週刊現代」のそれはそうではない。まず、志がある。その上で、商売も忘れていない。


今までの読者には「変わったのはデザインだけ?」かと思わせる一方で、デザインや企画の方向性をちょっと変え、いままで読んでいなかった人にも手にとらせるようにする。そうやって実売を伸ばすことも考えながら、広告収入を伸ばすことも(ちょっとは考える)――。


大々的に「新装刊」「週刊誌革命」と謳っているわりには、「えっ? どこが革命なの?」と思う人もいるだろう。
私もそう思った。でも、ぱらぱら流し読みして考え直した。


いまや、ザラ紙の週刊誌なんてジリ貧だと言われている。
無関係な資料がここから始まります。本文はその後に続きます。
theorem wit_railExcursionLimit : ∃ (s : State) (r : Fin 9), s.pwr.rails.getLsbD r.val = false ∧ s.sys.porst = false ∧ s.sys.st ≠ .stopped :=
  ⟨{ sv with pwr := { sv.pwr with rails := 0 } }, 8, by refine ⟨?_, ?_, ?_⟩ <;> decide +kernel⟩

theorem wit_swThermalAlert_1 : ∃ (s : State) (i : Fin 64) (t : BitVec 8), fld s (mgmtBase + 0x100) 0 8 ≤ t.toNat ∧ tblHas s.pwr.hot i.val = false :=
  ⟨sv, 63, 255, by refine ⟨?_, ?_⟩ <;> decide +kernel⟩

theorem wit_swThermalAlert_2 : ∃ (s : State) (i : Fin 64) (t : BitVec 8), t.toNat < fld s (mgmtBase + 0x100) 0 8 :=
  ⟨sv, 63, 0, by decide +kernel⟩

theorem wit_thermtrip : ∃ (s : State), s.pwr.tripped = false :=
  ⟨sv, by decide +kernel⟩

theorem wit_avsPoll : ∃ (s u : State) (ma : List Nat) (n : Nat), (∀ t, s.pwr.lastAvs = some t → t + 1000000 ≤ s.now) ∧
    n = s.pwr.energy + (railMv s 0 * ma.getD 0 0 + (railMv s 1 * ma.getD 1 0 + railMv s 2 * ma.getD 2 0)) ∧ u = bumpBy s (pwrCnt 2) (3 - Nat.min 3 ma.length) :=
  ⟨sv, bumpBy sv (pwrCnt 2) 2, [100], _, (fun t h => by cases (show (none : Option Nat) = some t from h)), rfl, rfl⟩

theorem wit_avsTargetStep : ∃ (s : State) (r : Fin 3) (mv : BitVec 16), flag s (mgmtBase + 0x120) 0 = true ∧ avsLow r.val ≤ mv.toNat ∧ mv.toNat ≤ avsLow r.val + 60 ∧ mv.toNat ≤ railMv s r.val + 10 ∧ railMv s r.val ≤ mv.toNat + 10 ∧ (∀ t, tblFind s.pwr.stepped r.val = some t → t + 100000 ≤ s.now) :=
  ⟨regs sv [(mgmtBase + 0x120, 1)], 0, 760, by refine ⟨?_, ?_, ?_, ?_, ?_, ?_⟩ <;> decide +kernel⟩

theorem wit_deviceSnapshot : ∃ (s u v : State), u = { regSet s (telemetryBase + 0xF0008) (BitVec.ofNat 64 s.now) with mgmt := { s.mgmt with shadow := liveCounters s } } ∧
    v = setBit (setBit ((List.range 128).foldl snapPort u) (telemetryBase + 0xF0000) 3) (telemetryBase + 0xF0000) 4 := ⟨sv, _, _, rfl, rfl⟩

theorem wit_arpRequest_1 : ∃ (s : State) (f : EthFrame), ethOn s = true ∧ f.fcsOk = false :=
  ⟨rawRegs sv [(mgmtBase + 0x200, 2 ^ 61 + 2 ^ 60), (mgmtBase + 0x208, 77)], { arp := none, fcsOk := false }, by refine ⟨?_, ?_⟩ <;> decide +kernel⟩

theorem wit_arpRequest_2 : ∃ (s : State) (f : EthFrame) (a : BitVec 32), ethOn s = true ∧ f.fcsOk = true ∧ ethTagOk s f.tagged = true ∧ f.arp = some a ∧ a.toNat = ethIp s ∧ a ≠ 0 :=
  ⟨rawRegs sv [(mgmtBase + 0x200, 2 ^ 61 + 2 ^ 60), (mgmtBase + 0x208, 77)], { arp := some 77, tagged := true }, 77, by refine ⟨?_, ?_, ?_, ?_, ?_, ?_⟩ <;> decide +kernel⟩

theorem wit_arpRequest_3 : ∃ (s : State) (f : EthFrame), ethOn s = true ∧ f.fcsOk = true ∧ f.arp = none :=
  ⟨rawRegs sv [(mgmtBase + 0x200, 2 ^ 61 + 2 ^ 60), (mgmtBase + 0x208, 77)], { arp := none }, by refine ⟨?_, ?_, ?_⟩ <;> decide +kernel⟩

theorem wit_phyPoll : ∃ (s : State) (up : Bool) (sync : Bool), (∀ t, s.mgmt.lastPhyPoll = some t → t + 10000000 ≤ s.now) :=
  ⟨sv, true, true, by decide +kernel⟩

theorem wit_warmRstN_2 : ∃ (s : State) (u : State), s.sys.st = .serving ∧ u = (List.range 128).foldl dropIsland { s with sys := { s.sys with warmHeld := true } } :=
  ⟨sv, (List.range 128).foldl dropIsland { sv with sys := { sv.sys with warmHeld := true } }, by refine ⟨?_, ?_⟩ <;> decide +kernel⟩

theorem wit_vddAonLoss : ∃ (s : State), s.pwr.tripped = false :=
  ⟨sv, by decide +kernel⟩

theorem wit_swAlertClear_1 : ∃ (s : State) (u : State), u = { s with pwr := { s.pwr with hot := [] } } ∧ s.pwr.tripped = false :=
  ⟨sv, sv, by refine ⟨?_, ?_⟩ <;> decide +kernel⟩

theorem wit_swAlertClear_2 : ∃ (s : State) (u : State), u = { s with pwr := { s.pwr with hot := [] } } ∧ s.pwr.tripped = true ∧ s.sys.porst = true ∧ stillHot u = false ∧ s.pwr.porHigh = false :=
  ⟨{ pwr := { tripped := true, hot := [(3, 100)] } }, { ({ pwr := { tripped := true, hot := [(3, 100)] } } : State) with pwr := { ({ pwr := { tripped := true, hot := [(3, 100)] } } : State).pwr with hot := [] } }, by refine ⟨?_, ?_, ?_, ?_, ?_⟩ <;> decide +kernel⟩


end Sys2Proof.Tests
end

/-! The register commands of BAR0 (23): what each answers where it takes effect, and that every row of them does (O17). -/

namespace Sys2Proof.Machine

/-! ## The meaning of each register command -/

theorem exec_registerWrite (off : BitVec 32) (bytes : Nat) (data : Word) (s : State) :
    exec (.registerWrite off bytes data) s = execRegisterWrite off bytes data s := rfl

theorem exec_lowWordRead (q : BitVec 16) (off : BitVec 32) (s : State) :
    exec (.lowWordRead q off) s = execLowWordRead q off s := rfl

theorem exec_setupOpenClose (off : BitVec 32) (data : Word) (s : State) :
    exec (.setupOpenClose off data) s = execSetupOpenClose off data s := rfl

theorem exec_serve (s : State) : exec .serve s = execServe s := rfl

theorem exec_tenantCtlWrite (t : Fin 4096) (data : Word) (s : State) :
    exec (.tenantCtlWrite t data) s = execTenantCtlWrite t data s := rfl

theorem exec_portKeyWrite (p : PortId) (e : Fin 64) (data : Word) (s : State) :
    exec (.portKeyWrite p e data) s = execPortKeyWrite p e data s := rfl

theorem exec_policerWrite (p : PortId) (i : Fin 64) (w0 w1 : Word) (s : State) :
    exec (.policerWrite p i w0 w1) s = execPolicerWrite p i w0 w1 s := rfl

theorem exec_wredProfileWrite (map : Option PortId) (i : Fin 16) (data : Word) (s : State) :
    exec (.wredProfileWrite map i data) s = execWredProfileWrite map i data s := rfl

/-! ## Accesses, fields and entries -/

/-- An access of 8 B on an 8 B boundary is naturally aligned (R543). -/
theorem alignedAccess_eight {a : Nat} (h : a % 8 = 0) : alignedAccess a 8 = true := by
  simp [alignedAccess, h]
もうザラ紙の週刊誌なんて読者は減少していく(週刊B春だって、長期低落傾向にある)一方だし、広告収入もじわじわ減っていくだけだろう。もうザラ紙の総合週刊誌の時代は終わった……そういう人は少なくない。私もそう思うひとりだ。だが、そう思う一方で、そうは思いたくない自分がいる。


「週刊誌革命!!」というのは、大げさでも何でもない。
いまはまだ、ただの<宣言>にしかすぎない。
だがもし、この週刊現代の革命が成就したら、いいかえれば商業的に成功したら……。
雑誌は、<終わったメディア>では全然ない。やり方次第で、十分、未来はひらけてくるということを、雑誌に携わる人間は再確認するはずだ。
週刊誌の未来を賭け、「週刊現代」はひっそりと革命をはじめた。
願わくは、革命が成就されんことを。
……というのは、あまりに「週刊現代」にエールを送りすぎか。